Once you find the line containing "def keelFair (s" in the data below, copy it and each following line exactly, up to and including the line containing "back (R551). -/", and nothing else.

EXTRACTED DATA:
_____
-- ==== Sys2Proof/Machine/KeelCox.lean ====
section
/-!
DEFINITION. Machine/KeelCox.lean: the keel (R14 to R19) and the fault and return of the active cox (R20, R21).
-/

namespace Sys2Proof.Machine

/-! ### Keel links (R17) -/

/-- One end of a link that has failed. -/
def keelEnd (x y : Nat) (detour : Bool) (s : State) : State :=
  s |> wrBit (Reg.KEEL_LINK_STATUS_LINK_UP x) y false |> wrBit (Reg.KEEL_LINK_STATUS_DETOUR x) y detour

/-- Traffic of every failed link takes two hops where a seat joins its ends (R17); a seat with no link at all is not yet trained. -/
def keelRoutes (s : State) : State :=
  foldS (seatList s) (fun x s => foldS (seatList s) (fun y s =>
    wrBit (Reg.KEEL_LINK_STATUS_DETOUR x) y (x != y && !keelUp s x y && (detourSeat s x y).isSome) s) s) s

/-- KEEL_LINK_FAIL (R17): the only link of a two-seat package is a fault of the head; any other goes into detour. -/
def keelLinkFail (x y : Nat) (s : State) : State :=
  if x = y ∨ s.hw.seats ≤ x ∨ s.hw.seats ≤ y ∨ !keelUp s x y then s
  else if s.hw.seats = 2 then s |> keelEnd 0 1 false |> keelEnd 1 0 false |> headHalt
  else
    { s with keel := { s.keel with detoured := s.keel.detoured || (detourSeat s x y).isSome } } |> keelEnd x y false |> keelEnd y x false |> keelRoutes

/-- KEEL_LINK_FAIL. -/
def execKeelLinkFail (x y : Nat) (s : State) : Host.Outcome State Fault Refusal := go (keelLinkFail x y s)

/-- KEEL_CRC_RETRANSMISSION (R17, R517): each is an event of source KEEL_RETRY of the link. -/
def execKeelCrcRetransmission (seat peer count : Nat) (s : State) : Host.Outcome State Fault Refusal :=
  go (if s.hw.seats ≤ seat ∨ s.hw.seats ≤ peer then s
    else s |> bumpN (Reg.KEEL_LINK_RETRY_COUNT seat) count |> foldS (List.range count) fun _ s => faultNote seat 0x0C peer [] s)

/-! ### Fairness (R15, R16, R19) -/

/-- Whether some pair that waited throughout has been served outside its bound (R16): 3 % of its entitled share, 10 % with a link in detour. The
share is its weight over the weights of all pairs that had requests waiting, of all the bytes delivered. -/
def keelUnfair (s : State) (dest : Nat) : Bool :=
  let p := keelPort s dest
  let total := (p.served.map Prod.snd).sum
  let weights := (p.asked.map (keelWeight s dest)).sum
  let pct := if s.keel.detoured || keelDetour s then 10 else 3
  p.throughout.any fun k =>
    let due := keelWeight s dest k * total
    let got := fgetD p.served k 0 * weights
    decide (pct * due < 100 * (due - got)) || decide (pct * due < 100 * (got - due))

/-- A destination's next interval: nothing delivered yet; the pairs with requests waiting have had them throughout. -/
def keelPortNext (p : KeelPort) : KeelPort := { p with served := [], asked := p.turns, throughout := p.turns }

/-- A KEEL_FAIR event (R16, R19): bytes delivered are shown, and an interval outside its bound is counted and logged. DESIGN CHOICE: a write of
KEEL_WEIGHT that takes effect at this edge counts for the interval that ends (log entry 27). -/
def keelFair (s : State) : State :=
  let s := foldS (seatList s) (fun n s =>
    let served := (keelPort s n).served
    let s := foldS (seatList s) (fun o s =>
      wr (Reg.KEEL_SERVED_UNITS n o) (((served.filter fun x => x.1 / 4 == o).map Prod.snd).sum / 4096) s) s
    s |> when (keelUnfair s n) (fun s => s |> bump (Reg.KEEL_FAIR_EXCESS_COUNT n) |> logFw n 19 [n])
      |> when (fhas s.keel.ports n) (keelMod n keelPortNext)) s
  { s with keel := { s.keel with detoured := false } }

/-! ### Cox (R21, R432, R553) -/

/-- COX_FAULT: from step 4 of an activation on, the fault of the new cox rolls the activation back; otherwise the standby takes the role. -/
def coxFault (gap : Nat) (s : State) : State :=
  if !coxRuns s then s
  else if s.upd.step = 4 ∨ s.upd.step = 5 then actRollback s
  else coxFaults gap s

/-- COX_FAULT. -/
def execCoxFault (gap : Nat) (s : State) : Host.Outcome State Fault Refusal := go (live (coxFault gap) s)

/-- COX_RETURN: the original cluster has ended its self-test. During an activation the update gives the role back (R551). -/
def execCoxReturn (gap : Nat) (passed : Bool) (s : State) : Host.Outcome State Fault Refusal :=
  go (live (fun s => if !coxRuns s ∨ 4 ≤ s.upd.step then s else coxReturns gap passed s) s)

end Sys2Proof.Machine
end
_____
EXERCISE RESULT:
def keelFair (s : State) : State :=
  let s := foldS (seatList s) (fun n s =>
    let served := (keelPort s n).served
    let s := foldS (seatList s) (fun o s =>
      wr (Reg.KEEL_SERVED_UNITS n o) (((served.filter fun x => x.1 / 4 == o).map Prod.snd).sum / 4096) s) s
    s |> when (keelUnfair s n) (fun s => s |> bump (Reg.KEEL_FAIR_EXCESS_COUNT n) |> logFw n 19 [n])
      |> when (fhas s.keel.ports n) (keelMod n keelPortNext)) s
  { s with keel := { s.keel with detoured := false } }

/-! ### Cox (R21, R432, R553) -/

/-- COX_FAULT: from step 4 of an activation on, the fault of the new cox rolls the activation back; otherwise the standby takes the role. -/
def coxFault (gap : Nat) (s : State) : State :=
  if !coxRuns s then s
  else if s.upd.step = 4 ∨ s.upd.step = 5 then actRollback s
  else coxFaults gap s

/-- COX_FAULT. -/
def execCoxFault (gap : Nat) (s : State) : Host.Outcome State Fault Refusal := go (live (coxFault gap) s)

/-- COX_RETURN: the original cluster has ended its self-test. During an activation the update gives the role back (R551). -/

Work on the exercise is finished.